◆ **EXERCISE INPUTS**
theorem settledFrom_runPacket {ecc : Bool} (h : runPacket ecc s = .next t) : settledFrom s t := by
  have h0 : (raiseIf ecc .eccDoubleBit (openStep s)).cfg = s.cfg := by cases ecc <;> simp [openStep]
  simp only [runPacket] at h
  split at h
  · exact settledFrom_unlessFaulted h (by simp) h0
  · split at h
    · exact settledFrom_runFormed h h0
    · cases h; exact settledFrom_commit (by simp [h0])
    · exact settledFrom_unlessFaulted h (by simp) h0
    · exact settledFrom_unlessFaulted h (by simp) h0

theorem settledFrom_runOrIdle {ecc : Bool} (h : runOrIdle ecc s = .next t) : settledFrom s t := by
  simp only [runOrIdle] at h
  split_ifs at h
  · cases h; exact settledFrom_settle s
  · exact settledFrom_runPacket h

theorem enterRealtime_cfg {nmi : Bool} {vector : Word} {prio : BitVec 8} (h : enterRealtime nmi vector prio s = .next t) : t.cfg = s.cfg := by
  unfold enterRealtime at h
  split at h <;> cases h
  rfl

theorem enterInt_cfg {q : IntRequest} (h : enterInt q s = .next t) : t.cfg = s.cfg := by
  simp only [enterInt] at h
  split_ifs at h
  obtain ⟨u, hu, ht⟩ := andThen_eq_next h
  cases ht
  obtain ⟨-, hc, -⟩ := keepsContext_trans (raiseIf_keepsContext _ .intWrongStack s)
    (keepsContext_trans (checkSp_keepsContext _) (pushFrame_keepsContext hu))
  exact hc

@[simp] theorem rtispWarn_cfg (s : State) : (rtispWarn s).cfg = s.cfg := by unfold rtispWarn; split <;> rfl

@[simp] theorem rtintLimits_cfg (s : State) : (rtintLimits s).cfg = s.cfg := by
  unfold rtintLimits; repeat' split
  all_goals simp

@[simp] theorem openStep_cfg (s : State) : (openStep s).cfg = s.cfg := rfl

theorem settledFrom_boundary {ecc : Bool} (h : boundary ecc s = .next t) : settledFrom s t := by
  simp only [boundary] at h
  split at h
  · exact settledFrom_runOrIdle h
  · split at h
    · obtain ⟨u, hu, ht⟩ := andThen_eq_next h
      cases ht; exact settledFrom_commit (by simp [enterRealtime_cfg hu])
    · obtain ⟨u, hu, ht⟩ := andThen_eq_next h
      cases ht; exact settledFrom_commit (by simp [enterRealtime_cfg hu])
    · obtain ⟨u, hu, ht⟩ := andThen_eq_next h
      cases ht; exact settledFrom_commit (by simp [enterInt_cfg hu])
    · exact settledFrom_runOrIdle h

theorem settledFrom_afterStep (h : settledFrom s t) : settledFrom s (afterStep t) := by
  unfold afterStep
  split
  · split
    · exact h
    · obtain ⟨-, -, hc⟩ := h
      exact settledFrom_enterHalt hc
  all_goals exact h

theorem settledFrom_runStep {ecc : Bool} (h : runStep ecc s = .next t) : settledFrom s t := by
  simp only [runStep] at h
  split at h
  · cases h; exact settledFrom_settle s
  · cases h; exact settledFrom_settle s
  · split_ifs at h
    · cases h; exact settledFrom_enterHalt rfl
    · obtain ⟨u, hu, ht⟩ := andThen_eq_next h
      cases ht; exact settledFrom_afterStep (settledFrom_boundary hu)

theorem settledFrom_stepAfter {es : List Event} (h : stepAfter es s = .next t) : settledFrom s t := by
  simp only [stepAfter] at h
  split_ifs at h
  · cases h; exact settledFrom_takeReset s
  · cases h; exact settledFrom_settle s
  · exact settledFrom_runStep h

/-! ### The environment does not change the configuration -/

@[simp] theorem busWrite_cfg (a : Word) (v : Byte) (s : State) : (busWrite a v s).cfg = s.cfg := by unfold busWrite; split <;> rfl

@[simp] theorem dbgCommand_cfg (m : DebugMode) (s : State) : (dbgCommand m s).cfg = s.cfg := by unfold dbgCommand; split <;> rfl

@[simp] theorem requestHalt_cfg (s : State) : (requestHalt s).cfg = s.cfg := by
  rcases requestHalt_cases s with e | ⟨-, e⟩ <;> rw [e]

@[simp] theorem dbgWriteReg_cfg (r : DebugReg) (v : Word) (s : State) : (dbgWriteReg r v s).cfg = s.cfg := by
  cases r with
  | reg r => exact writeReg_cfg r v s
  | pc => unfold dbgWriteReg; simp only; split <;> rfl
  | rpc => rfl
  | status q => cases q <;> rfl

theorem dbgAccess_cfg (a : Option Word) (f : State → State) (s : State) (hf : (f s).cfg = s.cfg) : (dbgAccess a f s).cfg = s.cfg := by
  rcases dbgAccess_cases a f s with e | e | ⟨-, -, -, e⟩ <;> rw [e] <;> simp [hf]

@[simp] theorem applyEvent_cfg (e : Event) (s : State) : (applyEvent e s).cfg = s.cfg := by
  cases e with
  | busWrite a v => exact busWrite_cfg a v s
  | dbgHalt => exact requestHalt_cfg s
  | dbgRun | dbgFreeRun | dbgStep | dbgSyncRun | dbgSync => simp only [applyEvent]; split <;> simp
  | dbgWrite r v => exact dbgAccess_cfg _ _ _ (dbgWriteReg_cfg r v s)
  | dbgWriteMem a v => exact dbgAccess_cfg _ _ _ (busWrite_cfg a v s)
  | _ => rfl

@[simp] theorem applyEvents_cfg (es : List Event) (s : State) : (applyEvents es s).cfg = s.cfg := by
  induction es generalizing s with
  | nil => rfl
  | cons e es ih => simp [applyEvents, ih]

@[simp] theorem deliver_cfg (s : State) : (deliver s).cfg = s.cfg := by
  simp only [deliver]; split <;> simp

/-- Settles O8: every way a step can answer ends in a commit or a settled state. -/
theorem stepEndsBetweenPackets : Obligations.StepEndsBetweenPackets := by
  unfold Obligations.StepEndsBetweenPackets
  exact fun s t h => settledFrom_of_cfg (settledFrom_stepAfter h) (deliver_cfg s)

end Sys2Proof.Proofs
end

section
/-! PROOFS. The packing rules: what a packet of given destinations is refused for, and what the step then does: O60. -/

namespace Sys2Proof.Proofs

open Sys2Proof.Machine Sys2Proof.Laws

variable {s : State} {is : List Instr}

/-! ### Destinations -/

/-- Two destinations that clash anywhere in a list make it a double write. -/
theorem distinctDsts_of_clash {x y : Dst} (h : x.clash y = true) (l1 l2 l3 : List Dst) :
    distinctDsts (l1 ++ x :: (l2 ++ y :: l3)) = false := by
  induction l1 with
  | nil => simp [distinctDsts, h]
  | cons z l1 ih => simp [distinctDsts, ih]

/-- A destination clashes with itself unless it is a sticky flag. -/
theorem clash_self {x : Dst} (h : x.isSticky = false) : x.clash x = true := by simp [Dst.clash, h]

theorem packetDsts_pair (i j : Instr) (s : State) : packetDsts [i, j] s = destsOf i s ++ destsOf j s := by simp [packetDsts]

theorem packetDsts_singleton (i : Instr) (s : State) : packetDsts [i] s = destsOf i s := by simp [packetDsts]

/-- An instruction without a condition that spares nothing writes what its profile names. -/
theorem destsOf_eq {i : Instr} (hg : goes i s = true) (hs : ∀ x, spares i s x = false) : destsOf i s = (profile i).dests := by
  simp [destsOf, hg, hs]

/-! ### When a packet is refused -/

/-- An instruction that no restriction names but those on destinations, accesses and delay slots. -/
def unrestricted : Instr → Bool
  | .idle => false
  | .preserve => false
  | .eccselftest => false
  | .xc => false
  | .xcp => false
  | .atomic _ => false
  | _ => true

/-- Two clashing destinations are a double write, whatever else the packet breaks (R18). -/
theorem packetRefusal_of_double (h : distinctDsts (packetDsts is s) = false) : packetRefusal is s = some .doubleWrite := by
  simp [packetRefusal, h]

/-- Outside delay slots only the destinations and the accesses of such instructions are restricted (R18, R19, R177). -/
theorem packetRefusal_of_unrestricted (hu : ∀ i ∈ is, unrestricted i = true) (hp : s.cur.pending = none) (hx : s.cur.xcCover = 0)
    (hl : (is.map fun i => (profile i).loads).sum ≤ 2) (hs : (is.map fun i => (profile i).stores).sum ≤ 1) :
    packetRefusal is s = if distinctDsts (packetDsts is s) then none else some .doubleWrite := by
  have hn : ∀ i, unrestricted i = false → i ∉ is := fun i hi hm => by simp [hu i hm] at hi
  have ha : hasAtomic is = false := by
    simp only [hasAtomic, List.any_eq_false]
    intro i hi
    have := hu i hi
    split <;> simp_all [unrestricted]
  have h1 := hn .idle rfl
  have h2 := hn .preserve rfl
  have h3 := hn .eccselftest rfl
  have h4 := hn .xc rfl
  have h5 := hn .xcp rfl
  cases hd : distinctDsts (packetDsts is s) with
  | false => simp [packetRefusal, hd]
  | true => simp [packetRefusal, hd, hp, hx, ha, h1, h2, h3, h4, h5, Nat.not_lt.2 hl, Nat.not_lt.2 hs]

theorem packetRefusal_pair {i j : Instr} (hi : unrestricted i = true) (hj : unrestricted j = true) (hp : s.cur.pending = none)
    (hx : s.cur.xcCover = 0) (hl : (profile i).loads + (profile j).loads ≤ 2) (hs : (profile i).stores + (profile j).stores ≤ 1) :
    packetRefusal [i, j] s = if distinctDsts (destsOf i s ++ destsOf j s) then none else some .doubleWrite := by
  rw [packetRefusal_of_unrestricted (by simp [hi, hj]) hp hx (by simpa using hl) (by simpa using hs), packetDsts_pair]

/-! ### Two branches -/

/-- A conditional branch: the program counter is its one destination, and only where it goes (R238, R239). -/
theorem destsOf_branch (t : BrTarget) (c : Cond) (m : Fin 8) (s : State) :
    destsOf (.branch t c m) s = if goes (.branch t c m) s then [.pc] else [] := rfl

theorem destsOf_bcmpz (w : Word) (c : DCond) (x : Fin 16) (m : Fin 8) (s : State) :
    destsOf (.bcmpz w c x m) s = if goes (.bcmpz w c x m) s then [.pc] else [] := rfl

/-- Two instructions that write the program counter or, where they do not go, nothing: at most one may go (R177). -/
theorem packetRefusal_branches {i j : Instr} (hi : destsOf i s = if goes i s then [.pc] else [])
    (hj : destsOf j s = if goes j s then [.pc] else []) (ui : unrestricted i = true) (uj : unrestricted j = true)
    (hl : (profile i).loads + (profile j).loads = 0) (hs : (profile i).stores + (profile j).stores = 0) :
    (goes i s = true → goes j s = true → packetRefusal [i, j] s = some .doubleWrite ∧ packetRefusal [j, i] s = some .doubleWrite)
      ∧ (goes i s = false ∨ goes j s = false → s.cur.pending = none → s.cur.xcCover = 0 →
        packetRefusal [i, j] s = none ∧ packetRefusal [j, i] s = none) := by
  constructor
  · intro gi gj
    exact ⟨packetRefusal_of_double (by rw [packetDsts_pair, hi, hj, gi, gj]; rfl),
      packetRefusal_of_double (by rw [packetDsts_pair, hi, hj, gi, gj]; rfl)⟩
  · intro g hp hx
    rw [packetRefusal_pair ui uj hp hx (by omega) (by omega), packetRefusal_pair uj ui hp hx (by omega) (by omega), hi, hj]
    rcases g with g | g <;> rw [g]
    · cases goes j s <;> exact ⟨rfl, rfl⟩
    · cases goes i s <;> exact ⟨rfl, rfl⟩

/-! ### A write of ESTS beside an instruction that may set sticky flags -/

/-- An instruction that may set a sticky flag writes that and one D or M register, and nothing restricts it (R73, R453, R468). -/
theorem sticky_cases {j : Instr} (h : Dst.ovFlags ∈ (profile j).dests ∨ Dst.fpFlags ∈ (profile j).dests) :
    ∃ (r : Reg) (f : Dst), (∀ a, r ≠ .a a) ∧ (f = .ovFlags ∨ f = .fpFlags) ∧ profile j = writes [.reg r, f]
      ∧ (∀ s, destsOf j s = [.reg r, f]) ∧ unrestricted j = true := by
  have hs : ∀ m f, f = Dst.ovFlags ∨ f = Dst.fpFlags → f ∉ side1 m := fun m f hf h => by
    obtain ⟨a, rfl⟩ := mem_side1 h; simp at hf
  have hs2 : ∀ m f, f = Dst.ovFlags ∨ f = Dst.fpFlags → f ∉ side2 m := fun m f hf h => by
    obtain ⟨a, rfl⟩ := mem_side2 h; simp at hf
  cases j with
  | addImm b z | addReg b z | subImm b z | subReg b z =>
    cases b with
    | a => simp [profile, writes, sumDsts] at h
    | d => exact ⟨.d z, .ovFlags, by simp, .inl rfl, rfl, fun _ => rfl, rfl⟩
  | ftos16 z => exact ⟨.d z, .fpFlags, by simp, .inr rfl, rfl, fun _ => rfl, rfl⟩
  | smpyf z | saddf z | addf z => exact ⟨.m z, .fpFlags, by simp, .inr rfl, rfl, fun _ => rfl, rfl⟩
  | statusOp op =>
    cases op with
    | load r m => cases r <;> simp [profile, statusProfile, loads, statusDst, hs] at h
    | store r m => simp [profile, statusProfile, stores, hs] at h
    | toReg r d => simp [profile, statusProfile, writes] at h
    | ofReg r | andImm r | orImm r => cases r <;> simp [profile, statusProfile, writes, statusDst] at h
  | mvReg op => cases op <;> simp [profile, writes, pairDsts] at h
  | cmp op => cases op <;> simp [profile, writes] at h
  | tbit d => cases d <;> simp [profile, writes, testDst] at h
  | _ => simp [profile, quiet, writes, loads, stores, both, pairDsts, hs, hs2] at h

◆ **TASK TO COMPLETE**
Print exactly the lines from the beginning of the entries through the line with "(by simp [h0])". Output nothing more.

◆ **OUTPUT OF THE EXERCISE**
theorem settledFrom_runPacket {ecc : Bool} (h : runPacket ecc s = .next t) : settledFrom s t := by
  have h0 : (raiseIf ecc .eccDoubleBit (openStep s)).cfg = s.cfg := by cases ecc <;> simp [openStep]
  simp only [runPacket] at h
  split at h
  · exact settledFrom_unlessFaulted h (by simp) h0
  · split at h
    · exact settledFrom_runFormed h h0
    · cases h; exact settledFrom_commit (by simp [h0])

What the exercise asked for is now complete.